[Data excerpts]
»»
-- ==== Sys2Proof/WellFormed.lean ====
section
/-! DEFINITION. Which instruction terms some word encodes. Operand ranges are in the operands' types; the one check
left is that a `nop` carries an unmapped word (spec/30_encoding.md R98). -/

namespace Sys2Proof

/-- `i` is an instruction some word selects. -/
def Instr.wellFormed (i : Instr) : Bool :=
  match i with
  | .nop w => Machine.unmappedWord w
  | .cls _ | .ret _ | .jp _ | .call _ | .seImm _ _ | .sneImm _ _ | .seReg _ _ _ | .ldImm _ _ | .addImm _ _
  | .ldReg _ _ | .orReg _ _ | .andReg _ _ | .xorReg _ _ | .addReg _ _ | .sub _ _ | .shr _ _ | .subn _ _ | .shl _ _
  | .sneReg _ _ _ | .ldI _ | .jpV0 _ | .rnd _ _ | .drw _ _ _ | .skp _ | .sknp _ | .ldVxDT _ | .ldVxK _ | .ldDTVx _
  | .ldSTVx _ | .addI _ | .ldF _ | .ldB _ | .dumpRegs _ | .loadRegs _ => true

end Sys2Proof
end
««
Task to complete>
Your job is to return all lines above that hold the word "instruction".

Task response>
/-! DEFINITION. Which instruction terms some word encodes. Operand ranges are in the operands' types; the one check
/-- `i` is an instruction some word selects. -/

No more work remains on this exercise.